| Reposting my response from a different thread: Every time you file an H1B Visa, you pay something called a ACWIA Fee (“American Competitiveness and Workforce Improvement Act of 1998”). For employers who have between 1-25 full-time workers, the American Competitiveness and Workforce Improvement Act fee is $750. For employers with 26 or more full-time employees, the fee is $1,500. [1] This fee was established to fund training and education programs administered by the Department of Labor. As of 2018, there were 420K active H1B visas in the USA. These people need to renew their visas every 3 years (most are Indians and they can never become PR in their lifetime). So that means 300-630 million USD is being added to this fund on a recurring basis over a 3 year period. I wonder where all that money went. [1] https://www.immi-usa.com/h1b-visa-processing-fees-2016/ |
Oh wait...
That’s a very interesting thing, I had no idea. So a sensible thing to do would be to increase that fee substantially and have it go straight to subsidizing degree programs that aren’t creating enough home grown talent.

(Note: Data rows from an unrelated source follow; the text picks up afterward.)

/-- ABORT, GO and a HOLD request of an unpaired device, and STATUS_PUBLISH (R41, R142, R151, R163, R168): an ABORT before
the commit point leaves the job ABORTED without a promise; GO fixes S 4,096 ns ahead; a HOLD request asks every named beam
to stop, and leaves the job RUNNING until they hold; a publish, once per round of 1 ms, advances SEQ of the slot and nothing else of its job
state. -/
def Obligations.JobControlCommands : Prop :=
  (∀ (n : Slot) (s : State), s.twin.pair = 0 → s.rb R.JOB_RESULT 23 = false → s.noStartDue →
      (((s.js n).st = .analysing ∧ ((s.js n).remainder = true ∨ ∀ b : Beam, (s.be[b]).job ≠ some n)) ∨ (s.js n).st = .armed ∨ (s.js n).st = .holding ∨
        ((s.js n).st = .running ∧ s.commitReady n = false)) →
      ∃ t, exec (.abort n) s = .next t ∧ (t.js n).st = .aborted ∧ (t.js n).promise = none ∧
        (∀ b : Beam, (t.be[b]).job ≠ some n)) ∧
  (∀ (n : Slot) (s : State), s.twin.pair = 0 → s.rb R.JOB_RESULT 23 = false → s.noStartDue → (s.js n).st = .armed →
      (s.js n).startMode = 3 → (s.js n).param % 16 = 8 → (s.js n).ready = true → (s.js n).started = false →
      ∃ t, exec (.go n) s = .next t ∧ (t.js n).s = some (s.tick + 4096) ∧ (t.js n).started = true ∧
        (t.js n).st = .armed) ∧
  (∀ (n : Slot) (s : State), s.twin.pair = 0 → s.rb R.JOB_RESULT 23 = false → s.runSlot = some n →
      s.commitReady n = false → s.dev.holdReq = 0 →
      ∃ t, exec .jobHold s = .next t ∧ t.dev.holdReq = 1 ∧ t.dev.holdAt = s.tick ∧ (t.js n).st = .running ∧
        (t.js n).promise = (s.js n).promise ∧ t.armedSlots = s.armedSlots ∧
        (∀ b ∈ (s.js n).named, (t.be[b]).stopReq.isSome = true) ∧
        (∀ b : Beam, b ∉ (s.js n).named → t.be[b] = s.be[b]) ∧ t.mem = s.mem) ∧
  (∀ (n : Slot) (s : State), (s.js n).st = .running ∨ (s.js n).st = .holding → s.walkSlot ≠ some n →
      (s.js n).pubRound ≠ s.tick / 1000000 →
      ∃ t, exec (.statusPublish n) s = .next t ∧ (t.js n).seq = ((s.js n).seq + 1) % 128 ∧
        (t.js n).st = (s.js n).st ∧ (t.js n).promise = (s.js n).promise ∧ t.mem = s.mem ∧ t.be = s.be)

/-- The walk of a job on an unpaired device whose Shepherd runs (R146, R153, R158 to R160, R164): WALK_START takes the slot in
front of the queue; ANALYSIS_END leaves it REJECTED with the code and place of the first violation, or ACCEPTED (ARMED by
its AUTO_ARM) with the promise of the analysis, and an analysis always comes to one or the other; WALK_LIMIT rejects a walk
that passes its limit; AUTO_ARM arms a waiting job. -/
def Obligations.AdmissionCommands : Prop :=
  (∀ (n : Slot) (rest : List Slot) (s : State), s.job.queue = n :: rest → s.job.walking = none → s.ldg.op < 2 →
      s.stopping n = false →
      ∃ t, exec .walkStart s = .next t ∧ t.job.queue = rest ∧ t.job.walking = some n ∧ (t.js n).phase = 1 ∧
        (t.js n).st = (s.js n).st ∧ t.be = s.be ∧ t.mem = s.mem) ∧
  (∀ (n : Slot) (s : State), s.twin.pair = 0 → s.job.walking = some n → (s.js n).st = .analysing →
      s.dev.shpHalt = false →
      ∃ t, exec .analysisEnd s = .next t ∧ t.mem = s.mem ∧
        (∀ v, (s.analysisOf n).viol = some v → t.job.walking = none ∧ (t.js n).st = .rejected ∧ (t.js n).code = v.code ∧
          (t.js n).loc = v.loc ∧ (t.js n).promise = none) ∧
        (∀ p, (s.analysisOf n).viol = none → (s.analysisOf n).promise = some p → t.job.walking = none ∧
          ((t.js n).st = .accepted ∨ (t.js n).st = .armed) ∧ (t.js n).promise = some p)) ∧
  (∀ (n : Slot) (s : State), (analyse s n).viol = none → (analyse s n).promise.isSome = true) ∧
  (∀ (n : Slot) (v : Viol) (s : State), s.twin.pair = 0 → s.job.walking = some n → (s.js n).st = .analysing →
      s.dev.shpHalt = false → (s.analysisOf n).viol = some v → v.code = 0x4C →
      ∃ t, exec .walkLimit s = .next t ∧ t.job.walking = none ∧ (t.js n).st = .rejected ∧ (t.js n).code = 0x4C ∧
        (t.js n).loc = v.loc) ∧
  (∀ (n : Slot) (s : State), s.twin.pair = 0 → (s.js n).autoWait = true → (s.js n).st = .accepted → s.armedSlots = [] →
      s.dev.inBelay = false → s.twin.confirm = false → (s.js n).promise.isSome = true → s.armCheck n = 0 →
      ∃ t, exec (.autoArm n) s = .next t ∧ (t.js n).st = .armed ∧ (t.js n).promise = (s.js n).promise ∧
        (t.js n).autoWait = false)
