-- ==== Sys2Proof/Laws/State.lean ====
section
/-! SUPPORT. What each elementary update leaves in each field of the state, and in the words, bytes and slots read from it:
true by definition, so that no proof unfolds a record update. -/

namespace Sys2Proof.Machine.State

variable (s : State)

/-! `upBe`. -/

@[simp] theorem upBe_pending (b : Beam) (f : BeamEng → BeamEng) : (s.upBe b f).pending = s.pending := rfl
@[simp] theorem upBe_tick (b : Beam) (f : BeamEng → BeamEng) : (s.upBe b f).tick = s.tick := rfl
@[simp] theorem upBe_free (b : Beam) (f : BeamEng → BeamEng) : (s.upBe b f).free = s.free := rfl
@[simp] theorem upBe_dev (b : Beam) (f : BeamEng → BeamEng) : (s.upBe b f).dev = s.dev := rfl
@[simp] theorem upBe_regs (b : Beam) (f : BeamEng → BeamEng) : (s.upBe b f).regs = s.regs := rfl
@[simp] theorem upBe_mem (b : Beam) (f : BeamEng → BeamEng) : (s.upBe b f).mem = s.mem := rfl
@[simp] theorem upBe_time (b : Beam) (f : BeamEng → BeamEng) : (s.upBe b f).time = s.time := rfl
@[simp] theorem upBe_job (b : Beam) (f : BeamEng → BeamEng) : (s.upBe b f).job = s.job := rfl
@[simp] theorem upBe_be (b : Beam) (f : BeamEng → BeamEng) : (s.upBe b f).be = vupd s.be b f := rfl
@[simp] theorem upBe_ld (b : Beam) (f : BeamEng → BeamEng) : (s.upBe b f).ld = s.ld := rfl
@[simp] theorem upBe_ldc (b : Beam) (f : BeamEng → BeamEng) : (s.upBe b f).ldc = s.ldc := rfl
@[simp] theorem upBe_pcu (b : Beam) (f : BeamEng → BeamEng) : (s.upBe b f).pcu = s.pcu := rfl
@[simp] theorem upBe_tel (b : Beam) (f : BeamEng → BeamEng) : (s.upBe b f).tel = s.tel := rfl
@[simp] theorem upBe_ldg (b : Beam) (f : BeamEng → BeamEng) : (s.upBe b f).ldg = s.ldg := rfl
@[simp] theorem upBe_zone (b : Beam) (f : BeamEng → BeamEng) : (s.upBe b f).zone = s.zone := rfl
@[simp] theorem upBe_fab (b : Beam) (f : BeamEng → BeamEng) : (s.upBe b f).fab = s.fab := rfl
@[simp] theorem upBe_le (b : Beam) (f : BeamEng → BeamEng) : (s.upBe b f).le = s.le := rfl
@[simp] theorem upBe_ax (b : Beam) (f : BeamEng → BeamEng) : (s.upBe b f).ax = s.ax := rfl
@[simp] theorem upBe_mach (b : Beam) (f : BeamEng → BeamEng) : (s.upBe b f).mach = s.mach := rfl
@[simp] theorem upBe_cal (b : Beam) (f : BeamEng → BeamEng) : (s.upBe b f).cal = s.cal := rfl
@[simp] theorem upBe_lane (b : Beam) (f : BeamEng → BeamEng) : (s.upBe b f).lane = s.lane := rfl
@[simp] theorem upBe_port (b : Beam) (f : BeamEng → BeamEng) : (s.upBe b f).port = s.port := rfl
@[simp] theorem upBe_sent (b : Beam) (f : BeamEng → BeamEng) : (s.upBe b f).sent = s.sent := rfl
@[simp] theorem upBe_twin (b : Beam) (f : BeamEng → BeamEng) : (s.upBe b f).twin = s.twin := rfl
@[simp] theorem upBe_hub (b : Beam) (f : BeamEng → BeamEng) : (s.upBe b f).hub = s.hub := rfl
@[simp] theorem upBe_recd (b : Beam) (f : BeamEng → BeamEng) : (s.upBe b f).recd = s.recd := rfl
@[simp] theorem upBe_pwr (b : Beam) (f : BeamEng → BeamEng) : (s.upBe b f).pwr = s.pwr := rfl
@[simp] theorem upBe_host (b : Beam) (f : BeamEng → BeamEng) : (s.upBe b f).host = s.host := rfl
@[simp] theorem upBe_mram (b : Beam) (f : BeamEng → BeamEng) : (s.upBe b f).mram = s.mram := rfl
@[simp] theorem upBe_js (b : Beam) (f : BeamEng → BeamEng) (slt : Slot) : (s.upBe b f).js slt = s.js slt := rfl
@[simp] theorem upBe_ls (b : Beam) (f : BeamEng → BeamEng) (eng : Engine) (lsl : LSlot) : (s.upBe b f).ls eng lsl = s.ls eng lsl := rfl
@[simp] theorem upBe_rd (b : Beam) (f : BeamEng → BeamEng) (q : Nat) : (s.upBe b f).rd q = s.rd q := rfl
@[simp] theorem upBe_rdByte (b : Beam) (f : BeamEng → BeamEng) (q : Nat) : (s.upBe b f).rdByte q = s.rdByte q := rfl
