-- ==== Sys2Proof/Laws/Sparse.lean ====
section
/-! SUPPORT. The sparse maps behind memory and registers: a read after a write, a write elsewhere, and that every write
keeps the canonical form. Then the same of registers and of bytes of the state. -/

namespace Sys2Proof.Machine

variable {α : Type}

theorem sget_none_of_lt (k : Nat) (l : List (Nat × α)) (h : ∀ p ∈ l, k < p.1) : sget k l = none := by
  induction l with
  | nil => rfl
  | cons x l ih =>
    obtain ⟨j, u⟩ := x
    have hj : k < j := h _ (List.mem_cons_self ..)
    have : j ≠ k := by omega
    simp only [sget, this, if_false]
    exact ih fun p hp => h p (List.mem_cons_of_mem _ hp)

theorem sget_sput (k : Nat) (v : α) (l : List (Nat × α)) : sget k (sput k v l) = some v := by
  induction l with
  | nil => simp [sput, sget]
  | cons x l ih =>
    obtain ⟨j, u⟩ := x
    simp only [sput]
    split
    · simp [sget]
    · split
      · simp [sget]
      · rename_i h
        simp [sget, h, ih]

theorem sget_sput_ne {k q : Nat} (v : α) (l : List (Nat × α)) (h : q ≠ k) : sget q (sput k v l) = sget q l := by
  induction l with
  | nil => simp [sput, sget, Ne.symm h]
  | cons x l ih =>
    obtain ⟨j, u⟩ := x
    simp only [sput]
    split
    · simp [sget, Ne.symm h]
    · split
      · rename_i e
        subst e
        simp [sget, Ne.symm h]
      · simp [sget, ih]

theorem sget_sdel_ne {k q : Nat} (l : List (Nat × α)) (h : q ≠ k) : sget q (sdel k l) = sget q l := by
  induction l with
  | nil => rfl
  | cons x l ih =>
    obtain ⟨j, u⟩ := x
    simp only [sdel]
    split
    · rename_i e
      subst e
      simp [sget, Ne.symm h]
    · simp [sget, ih]

theorem SparseWf.tail {d : Nat → α} {x : Nat × α} {l : List (Nat × α)} (h : SparseWf d (x :: l)) : SparseWf d l := h.2.2

theorem sget_sdel {d : Nat → α} (k : Nat) (l : List (Nat × α)) (h : SparseWf d l) : sget k (sdel k l) = none := by
  induction l with
  | nil => rfl
  | cons x l ih =>
    obtain ⟨j, u⟩ := x
    simp only [sdel]
    split
    · rename_i e
      exact sget_none_of_lt k l fun p hp => e ▸ h.2.1 p hp
    · rename_i e
      simp [sget, e, ih h.tail]

theorem mem_sput {k : Nat} {v : α} {l : List (Nat × α)} {p : Nat × α} (h : p ∈ sput k v l) : p = (k, v) ∨ p ∈ l := by
  induction l with
  | nil => simpa [sput] using h
  | cons x l ih =>
    obtain ⟨j, u⟩ := x
    simp only [sput] at h
    split at h
    · simpa using h
    · split at h
      · rcases List.mem_cons.1 h with h | h
        · exact Or.inl h
        · exact Or.inr (List.mem_cons_of_mem _ h)
      · rcases List.mem_cons.1 h with h | h
        · exact Or.inr (h ▸ List.mem_cons_self ..)
        · exact (ih h).imp id fun h => List.mem_cons_of_mem _ h

theorem mem_sdel {k : Nat} {l : List (Nat × α)} {p : Nat × α} (h : p ∈ sdel k l) : p ∈ l := by
  induction l with
  | nil => exact h
  | cons x l ih =>
    obtain ⟨j, u⟩ := x
    simp only [sdel] at h
    split at h
    · exact List.mem_cons_of_mem _ h
    · rcases List.mem_cons.1 h with h | h
      · exact h ▸ List.mem_cons_self ..
      · exact List.mem_cons_of_mem _ (ih h)

theorem SparseWf.sdel {d : Nat → α} (k : Nat) {l : List (Nat × α)} (h : SparseWf d l) : SparseWf d (sdel k l) := by
  induction l with
  | nil => trivial
  | cons x l ih =>
    obtain ⟨j, u⟩ := x
    simp only [Machine.sdel]
    split
    · exact h.tail
    · exact ⟨h.1, fun p hp => h.2.1 p (mem_sdel hp), ih h.tail⟩

theorem SparseWf.sput {d : Nat → α} (k : Nat) (v : α) {l : List (Nat × α)} (h : SparseWf d l) (hv : v ≠ d k) :
    SparseWf d (sput k v l) := by
  induction l with
  | nil => exact ⟨hv, by simp, trivial⟩
  | cons x l ih =>
    obtain ⟨j, u⟩ := x
    simp only [Machine.sput]
    split
    · rename_i hk
      refine ⟨hv, ?_, h⟩
      intro p hp
      rcases List.mem_cons.1 hp with hp | hp
      · exact hp ▸ hk
      · exact lt_trans hk (h.2.1 p hp)
    · split
      · rename_i hk
        subst hk
        exact ⟨hv, h.2.1, h.tail⟩
      · rename_i h1 h2
        refine ⟨h.1, ?_, ih h.tail⟩
        intro p hp
        rcases mem_sput hp with hp | hp
        · subst hp
          simp only
          omega
        · exact h.2.1 p hp

theorem SparseWf.filter {d : Nat → α} (f : Nat × α → Bool) {l : List (Nat × α)} (h : SparseWf d l) :
    SparseWf d (l.filter f) := by
  induction l with
  | nil => trivial
  | cons x l ih =>
    rw [List.filter_cons]
    split
    · exact ⟨h.1, fun p hp => h.2.1 p (List.mem_filter.1 hp).1, ih h.tail⟩
    · exact ih h.tail

variable [DecidableEq α]

/-- A write keeps the canonical form. -/
theorem SparseWf.sset {d : Nat → α} (k : Nat) (v : α) {l : List (Nat × α)} (h : SparseWf d l) :
    SparseWf d (sset (d k) k v l) := by
  unfold Machine.sset
  split
  · exact h.sdel k
  · rename_i hv
    exact h.sput k v hv

/-- A read after a write to the same key gives the value written. -/
theorem sval_sset {d : Nat → α} (k : Nat) (v : α) {l : List (Nat × α)} (h : SparseWf d l) :
    sval (d k) k (sset (d k) k v l) = v := by
  unfold sval sset
  split
  · rename_i e
    rw [sget_sdel k l h]
    exact e.symm
  · rw [sget_sput]
    rfl

/-- A write leaves every other key alone. -/
theorem sval_sset_ne {k q : Nat} (c d v : α) (l : List (Nat × α)) (h : q ≠ k) :
    sval c q (sset d k v l) = sval c q l := by
  unfold sval sset
  split
  · rw [sget_sdel_ne l h]
  · rw [sget_sput_ne v l h]

namespace State

/-- A register read after it was written. -/
theorem rd_wr {s : State} (h : s.regsWf) (a : Nat) (v : Word) : (s.wr a v).rd a = v := sval_sset a v h

/-- A register read after another was written. -/
theorem rd_wr_ne (s : State) {a q : Nat} (v : Word) (h : q ≠ a) : (s.wr a v).rd q = s.rd q :=
  sval_sset_ne _ _ v s.regs h

/-- A byte read after it was written. -/
theorem rdByte_wrByte {s : State} (h : s.memWf) (a : Nat) (v : Byte) : (s.wrByte a v).rdByte a = v :=
  sval_sset (d := fun _ => (0 : Byte)) a v h

/-- A byte read after another was written. -/
theorem rdByte_wrByte_ne (s : State) {a q : Nat} (v : Byte) (h : q ≠ a) : (s.wrByte a v).rdByte q = s.rdByte q :=
  sval_sset_ne _ _ v s.mem h

theorem regsWf_wr {s : State} (h : s.regsWf) (a : Nat) (v : Word) : (s.wr a v).regsWf := SparseWf.sset a v h

theorem memWf_wrByte {s : State} (h : s.memWf) (a : Nat) (v : Byte) : (s.wrByte a v).memWf :=
  SparseWf.sset (d := fun _ => (0 : Byte)) a v h

theorem memWf_wrBytes (l : List Byte) : ∀ {s : State} (a : Nat), s.memWf → (s.wrBytes a l).memWf := by
  induction l with
  | nil => exact fun _ h => h
  | cons v l ih => exact fun a h => ih (a + 1) (memWf_wrByte h a v)

/-- Bytes outside those written read as before. -/
theorem rdByte_wrBytes_out (l : List Byte) :
    ∀ (s : State) (a q : Nat), q < a ∨ a + l.length ≤ q → (s.wrBytes a l).rdByte q = s.rdByte q := by
  induction l with
  | nil => exact fun _ _ _ _ => rfl
  | cons v l ih =>
    intro s a q h
    have h1 : q < a + 1 ∨ a + 1 + l.length ≤ q := by simp only [List.length_cons] at h; omega
    have h2 : q ≠ a := by simp only [List.length_cons] at h; omega
    exact (ih (s.wrByte a v) (a + 1) q h1).trans (rdByte_wrByte_ne s v h2)

/-- Bytes written read back. -/
theorem rdByte_wrBytes_in (l : List Byte) :
    ∀ (s : State) (a i : Nat), s.memWf → (h : i < l.length) → (s.wrBytes a l).rdByte (a + i) = l[i] := by
  induction l with
  | nil => exact fun _ _ _ _ h => absurd h (Nat.not_lt_zero _)
  | cons v l ih =>
    intro s a i hs h
    cases i with
    | zero =>
      exact (rdByte_wrBytes_out l (s.wrByte a v) (a + 1) a (Or.inl (Nat.lt_succ_self a))).trans (rdByte_wrByte hs a v)
    | succ i =>
      have hi : i < l.length := by simpa using h
      have e : a + (i + 1) = a + 1 + i := by omega
      rw [e]
      exact ih (s.wrByte a v) (a + 1) i (memWf_wrByte hs a v) hi

/-- Writes of memory change memory only. -/
theorem wrBytes_frame (l : List Byte) : ∀ (s : State) (a : Nat), { s.wrBytes a l with mem := s.mem } = s := by
  induction l with
  | nil => exact fun _ _ => rfl
  | cons v l ih =>
    intro s a
    have h := ih (s.wrByte a v) (a + 1)
    have e : { s.wrBytes a (v :: l) with mem := s.mem } =
        { { (s.wrByte a v).wrBytes (a + 1) l with mem := (s.wrByte a v).mem } with mem := s.mem } := rfl
    rw [e, h]
    rfl

end State

end Sys2Proof.Machine
end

In other words, the company should expect to pay close to market rate per H1B plus the fee.
We remove the incentives to abuse the program for cost reduction, and straight up use the fees to fund college.
That brings me to some weird job posts that I keep seeing for some large bank. The role was for ‘Specialist’ developer, and I wonder if it really is some specialist role that they can’t fill in a major city (seemed like typical web developer stuff).
Shrugs, say it ain’t so, would hate to know that’s how it’s being gamed.